The Sea is Dead, but the Scrolls Aren’t

Filed under:Books, General, Religion, Theology— arlen@ 10:37 am

It’s amusing sometimes, to see what lengths people go to in order to attack things they don’t believe in. In the case of Christianity, they often use strange interpretations of the Dead Sea Scrolls. You remember them? They were found near the ruins of Qumran, and there has been a project going since the late 40’s attempting to date them and translate them.

Anyway, the usual tactic I’ve run into is to assert they say things which they don’t, or to make other, similarly unsupported, speculations about the community of Essenes (for example, I’ve run into folks who proudly assert the Essenes were Christians, or were a sect which followed “True Christianity” — the intent of the last assertion is, of course, to support a claim that all current Christian sects are therefore false). Those who make arguments based upon these assertions manage to shut up their targets, not through the force of Truth, but in the main because the average Christian is notoriously uninformed about Christian history, often accepting rather bizarre revisions of history as fact simply through ignorance. (My daughter’s Advanced Placement European History teacher once stated baldly that the major difference of opinion between Martin Luther and John Calvin was that Martin Luther believed in free will while Calvin didn’t. We went out and bought my daughter an independent study guide for the AP European History exam, so the teacher’s ignorance didn’t hurt her. We’d both learned quite a bit earlier that pointing out errors to this teacher led only to reprisals, not truth, so there was no point in trying to educate the teacher.)

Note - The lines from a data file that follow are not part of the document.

/-- What the commands of `submitFrame` leave as it is. -/
def submitKept (s : State) :=
  (s.dev, s.conf, s.mem, s.sync.cells, s.sync.ranges, s.sync.held, s.sync.waits.length, s.arrays, s.tokens, s.grp, s.colls, s.fix, s.pow,
    s.board, s.flash, s.test, s.bnd.cut, s.bnd.entered, s.bnd.updated, s.bnd.waves, bytes s)

/-- Submitting work moves no data: DMA_SUBMIT, KERNEL_DISPATCH and COLLECTIVE_SUBMIT write no memory and no sync cell. -/
def submitFrame : Prop :=
  (∀ a, Keeps submitKept (.dmaSubmit a)) ∧ (∀ a, Keeps submitKept (.kernelDispatch a)) ∧ (∀ a, Keeps submitKept (.collectiveSubmit a))

/-- What the commands of `arrayFrame` leave as it is; a fault of a chain may mark that a Fix stop is to be aborted (R235). -/
def arrayKept (s : State) :=
  (s.dev, s.chart, s.slots, s.conf, s.sync.cells, s.sync.ranges, s.sync.held, s.sync.waits.length, s.tokens, s.colls,
    { s.fix with abortDue := false }, s.pow, s.board, s.flash, s.test, s.bnd)

/-- A granule of a vector kernel is held, and its counts mark no overflow: the one thing its completion may write is a bitmap (R94). -/
def granulePlain (c id granule : Nat) (s : State) : Prop :=
  ∀ w, (ctxOf s c).bind (fun x => x.work id) = some w → ∀ h ∈ w.held, h.part = granule → h.counts.ovfBlocks = []

/-- Chains in the arrays write no memory until they drain; the completion of a vector kernel's granule writes none but overflow bitmaps. -/
def arrayFrame : Prop :=
  (∀ a b c d e, Keeps arrayKept (.chainStart a b c d e)) ∧ (∀ a b, Keeps arrayKept (.shadowLoadComplete a b)) ∧
  (∀ a b, Keeps arrayKept (.swapToken a b)) ∧ (∀ a b, Keeps arrayKept (.chainComplete a b)) ∧
  (∀ a b c, Keeps arrayKept (.vectorGranuleComplete a b c)) ∧
  (∀ a b c d e, Keeps bytes (.chainStart a b c d e)) ∧ (∀ a b, Keeps bytes (.shadowLoadComplete a b)) ∧
  (∀ a b, Keeps bytes (.swapToken a b)) ∧ (∀ a b, Keeps bytes (.chainComplete a b)) ∧
  (∀ a b c, KeepsIf (granulePlain a b c) bytes (.vectorGranuleComplete a b c))

/-- No command accepted in FIXING waits for the end of a Fix stop, which a fault may bring (R236, R248). -/
def noStarts (s : State) : Prop := s.dev.starts = []

/-- In addition no sample is in decode that would restart on another media engine (R172). -/
def noSamples (s : State) : Prop := noStarts s ∧ ∀ e ∈ s.ctxs, e.2.ingest.samples = []

/-- What the commands of `chartFrame` leave as it is. -/
def chartKept (s : State) := (s.conf, s.tokens, s.grp, s.colls, s.pow, s.board, s.flash)

/-- Faults and chart changes move identities and fences; they change no configuration, no power state and, of memory, at most the batch that
a restarted sample completes. -/
def chartFrame : Prop :=
  (∀ a b c, Keeps chartKept (.plannedMove a b c)) ∧ (∀ a b, Keeps chartKept (.chartChangeDecision a b)) ∧ Keeps chartKept .fenceAck ∧
  Keeps chartKept .supervisorApplyAck ∧ Keeps chartKept .binnacleMirrorAck ∧ (∀ a b c, Keeps chartKept (.fencedOutputDiscard a b c)) ∧
  (∀ a b c, Keeps chartKept (.supervisorStateMismatch a b c)) ∧ (∀ a b, Keeps chartKept (.staleProgressReport a b)) ∧
  (∀ a b c, KeepsIf noStarts chartKept (.clusterFault a b c)) ∧ (∀ a, KeepsIf noStarts chartKept (.clusterWatchdog a)) ∧
  (∀ a, KeepsIf noStarts chartKept (.supervisorHeartbeatMiss a)) ∧ (∀ a, Keeps chartKept (.supervisorRestartEnd a)) ∧
  KeepsIf noStarts chartKept .binnacleTakeover ∧ Keeps chartKept .binnacleTakeoverEnd ∧ (∀ a, Keeps chartKept (.mediaEngineFault a)) ∧
  (∀ a b, Keeps chartKept (.rollingTest a b)) ∧ (∀ a, Keeps chartKept (.unitStateSet a)) ∧
  (∀ a b c, Keeps bytes (.plannedMove a b c)) ∧ Keeps bytes .fenceAck ∧ Keeps bytes .supervisorApplyAck ∧ Keeps bytes .binnacleMirrorAck ∧
  (∀ a b c, Keeps bytes (.fencedOutputDiscard a b c)) ∧ (∀ a, Keeps bytes (.supervisorRestartEnd a)) ∧ Keeps bytes .binnacleTakeoverEnd ∧
  (∀ a b, Keeps bytes (.staleProgressReport a b)) ∧ (∀ a b c, KeepsIf noStarts bytes (.clusterFault a b c)) ∧
  (∀ a, KeepsIf noStarts bytes (.clusterWatchdog a)) ∧ KeepsIf noStarts bytes .binnacleTakeover ∧
  (∀ a, KeepsIf noSamples bytes (.supervisorHeartbeatMiss a)) ∧ (∀ a b, KeepsIf noSamples bytes (.chartChangeDecision a b)) ∧
  (∀ a b c, KeepsIf noSamples bytes (.supervisorStateMismatch a b c)) ∧ (∀ a, KeepsIf noSamples bytes (.mediaEngineFault a)) ∧
  (∀ a b, KeepsIf noSamples bytes (.rollingTest a b)) ∧ (∀ a, KeepsIf noSamples bytes (.unitStateSet a))

/-- What the commands of `powerFrame` leave as it is. -/
def powerKept (s : State) :=
  (s.host, s.dev, s.chart, s.queues, s.slots, s.conf, s.mem, s.sync, s.ctxs, s.arrays, s.tokens, s.fab, s.colls, s.fix, s.flash, s.test)

/-- No Fix stop has ended that waits for the end of a retune (R350). -/
def noResume (s : State) : Prop := s.fix.resumeDue = false

/-- Samples, droops, rails, a retune in no Fix stop, sensors, the leak loop and the straps touch no context, no memory, no sync cell, no chart and
no queue. -/
def powerFrame : Prop :=
  (∀ a b c, Keeps powerKept (.powerSample a b c)) ∧ Keeps powerKept .thermalReefDecay ∧ (∀ a, Keeps powerKept (.coolantFlowLow a)) ∧
  (∀ a b, Keeps powerKept (.avsAdjust a b)) ∧ (∀ a, Keeps powerKept (.droopStretch a)) ∧
  (∀ a b, Keeps powerKept (.droopStretchEnd a b)) ∧ KeepsIf noResume powerKept .retuneComplete ∧
  (∀ a, Keeps powerKept (.descriptorReleaseWave a)) ∧ Keeps powerKept .heartbeat ∧ (∀ a b, Keeps powerKept (.strapRead a b)) ∧
  (∀ a, Keeps powerKept (.leakLoopSample a))

/-- What the commands of `managementFrame` leave as it is. -/
def managementKept (s : State) :=
  (s.host, s.regs, s.dev, s.chart, s.queues, s.slots, s.conf, s.mem, s.sync, s.ctxs, s.arrays, s.tokens, s.fab, s.grp, s.colls, s.fix, s.pow, s.board, s.test, s.bnd)

/-- Management over MCTP changes its own state and the firmware flash, and nothing else. -/
def managementFrame : Prop :=
  (∀ a, Keeps managementKept (.setEndpointId a)) ∧ Keeps managementKept .getEndpointId ∧
  (∀ a, Keeps managementKept (.getMctpVersionSupport a)) ∧ Keeps managementKept .getMessageTypeSupport ∧
  Keeps managementKept .getVendorDefinedMessageSupport ∧ (∀ a, Keeps managementKept (.unsupportedMctpControlCommand a)) ∧
  (∀ a, Keeps managementKept (.pldmDiscovery a)) ∧ (∀ a, Keeps managementKept (.getSensorReading a)) ∧
  (∀ a, Keeps managementKept (.getStateSensorReadings a)) ∧ (∀ a b, Keeps managementKept (.setEventReceiver a b)) ∧
  Keeps managementKept .fruDataRead ∧ (∀ a b c d, Keeps managementKept (.pldmFirmwareUpdate a b c d)) ∧
  Keeps managementKept .activateFirmware

/-- What the commands of `portFrame` leave as it is. -/
def portKept (s : State) :=
  (s.host, s.regs, s.dev, s.queues, s.slots, s.conf, s.mem, s.sync, s.ctxs, s.arrays, s.tokens, s.grp, s.colls, s.pow, s.board, s.mgmt, s.flash, s.test, s.bnd)

/-- Ports, lanes, flits and the send rate touch no context, no memory, no sync cell and no queue. -/
def portFrame : Prop :=
  (∀ a, Keeps portKept (.portTraining a)) ∧ (∀ a b c, Keeps portKept (.portTrainingComplete a b c)) ∧
  (∀ a b, Keeps portKept (.laneFailure a b)) ∧ (∀ a, Keeps portKept (.portDown a)) ∧ (∀ a b, Keeps portKept (.flitReceive a b)) ∧
  (∀ a b, Keeps portKept (.flitReplay a b)) ∧ (∀ a b c d e, Keeps portKept (.rocePacketReceive a b c d e)) ∧
  (∀ a b, Keeps portKept (.cnpReceive a b)) ∧ (∀ a b, Keeps portKept (.sendRateRise a b)) ∧
  (∀ a b, Keeps portKept (.laneDownReceive a b)) ∧ (∀ a b, Keeps portKept (.probeReceive a b)) ∧ Keeps portKept .groupHeartbeatSend ∧
  (∀ a b c, Keeps portKept (.fixPullRequest a b c)) ∧
  (∀ a b, Keeps portKept (.fixChunkAck a b))

/-- What the commands of `groupFrame` leave as it is. -/
def groupKept (s : State) :=
  (s.host, s.regs, s.dev, s.chart, s.conf, s.mem, s.ctxs, s.arrays, s.tokens, s.colls, s.pow, s.board, s.flash, s.test, s.bnd)

/-- Heartbeats, the group chart and the orders to the group change no context, no memory and no queue. -/
def groupFrame : Prop :=
  (∀ a b c d, Keeps groupKept (.groupHeartbeatReceive a b c d)) ∧ (∀ a, Keeps groupKept (.heartbeatTimeout a)) ∧
  (∀ a b, Keeps groupKept (.groupChartChange a b)) ∧ (∀ a b c d e f, Keeps groupKept (.groupChartPublication a b c d e f)) ∧
  (∀ a, Keeps groupKept (.deadlineSet a)) ∧
  (∀ a, Keeps groupKept (.roleSet a)) ∧ (∀ a, Keeps groupKept (.feedOverride a)) ∧ (∀ a, Keeps groupKept (.freqSet a)) ∧
  (∀ a b, Keeps groupKept (.fixSealReport a b))

/-- What the commands of `manifestFrame` leave as it is. -/
def manifestKept (s : State) :=
  (s.host, s.regs, s.dev, s.chart, s.conf, s.ctxs, s.arrays, s.tokens, s.colls, s.pow, s.board, s.flash, s.test, s.bnd, s.mem.armour, s.mem.lost)

/-- Where a byte of device memory stands: its own place, or of an armoured byte the places of its stripe (R190, R191, R208). -/
def keysOf (s : State) (d : Nat) : List Nat :=
  match locate s d with
  | .beyond => []
  | .plain st off => [hbmKey st off]
  | .armour q r _ b => (List.range 6).map (fun j => poolKey s q r j b)

/-- The command writes device memory at most in the ring whose address stands at `off` of the Fix layout: LOG_DPA or CLOG_DPA, LOG_MIB long (R309). -/
def WritesRing (off : Nat) (i : Instr) : Prop := ∀ s t, exec i s = .next t → Memory.wf s.mem.hbm = true →
  ∀ k, (∀ b d, fixLayout s = some b → fieldAt b off 8 ≤ d → d < fieldAt b off 8 + logSize s → k ∉ keysOf s d) →
    Memory.get t.mem.hbm k = Memory.get s.mem.hbm k

/-- HANDOVER and the deadline, which may record a DECISION in the step's manifest, and the partner's manifest write no memory but the step log
they belong to, and change no context and no queue (R289, R320, R321). -/
def manifestFrame : Prop :=
  (∀ a b, Keeps manifestKept (.handover a b)) ∧ (∀ a, Keeps manifestKept (.deadlineExpiry a)) ∧ (∀ a, Keeps manifestKept (.stepManifestReceive a)) ∧
  (∀ a b, WritesRing 32 (.handover a b)) ∧ (∀ a, WritesRing 32 (.deadlineExpiry a)) ∧ (∀ a, WritesRing 40 (.stepManifestReceive a))

/-- What the commands of `testFrame` leave as it is; a CLUSTER_TEST accepted in FIXING starts at the end of the stop (R248). -/
def testKept (s : State) :=
  ({ s.dev with starts := [] }, s.conf, s.sync, s.ctxs, s.arrays, s.tokens, s.grp, s.colls, s.fix, s.pow, s.board, s.flash, s.bnd, bytes s)

/-- The self-test commands until their results change no context, no memory bytes, no configuration and no group. -/
def testFrame : Prop :=
  (∀ a, Keeps testKept (.bistRun a)) ∧ (∀ a, Keeps testKept (.clusterTest a)) ∧ (∀ a b, Keeps testKept (.clusterTestResult a b)) ∧
  (∀ a, Keeps testKept (.marginScan a)) ∧ (∀ a, Keeps testKept (.marginScanComplete a)) ∧ (∀ a, Keeps testKept (.hbmRecal a)) ∧
  (∀ a, Keeps testKept (.hbmRecalStackComplete a))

This is a rather long way round to introducing one of my current study topics, the Dead Sea Scrolls. The book is The Meaning Of The Dead Sea Scrolls by James Vanderkam and Peter Flint. It’s an excellent introduction to the scrolls themselves (the current “official” translation of the scrolls runs to 39 volumes; the nasty part of me thinks this is why they’re such fertile ground for fabrication — it’s not likely anyone you’re talking to has read them all). But more importantly, from my standpoint, is they tell the history of the project to translate the scrolls, and debunk a lot of the myths that have arisen around them.

The myths grew in part because of the speed (lack thereof) of publication. Many things slowed the pace of the scholarship, but to speculators outside the only real reason was that there must be something in the scrolls that would completely destroy the orthodoxy of the day, either Christian or Jewish (speculation on the latter rose sharply when Israel wrested control of the scrolls from Jordan after the Six-Day War). I mean it’s obvious that must be the reason for the delay — it can’t be because the work is difficult, or because there are so many things exploding around the scholars that it’s hard to remain there on the job, or any one of a hundred other, more innocuous reasons. It’s human nature to leap to the most malignant reason behind someone’s behavior.

This is a highly recommended read for anyone wanting to know something more (or just something, even) about the discoveries in Qumran. The authors have written a very approachable introduction to a very complex and important subject.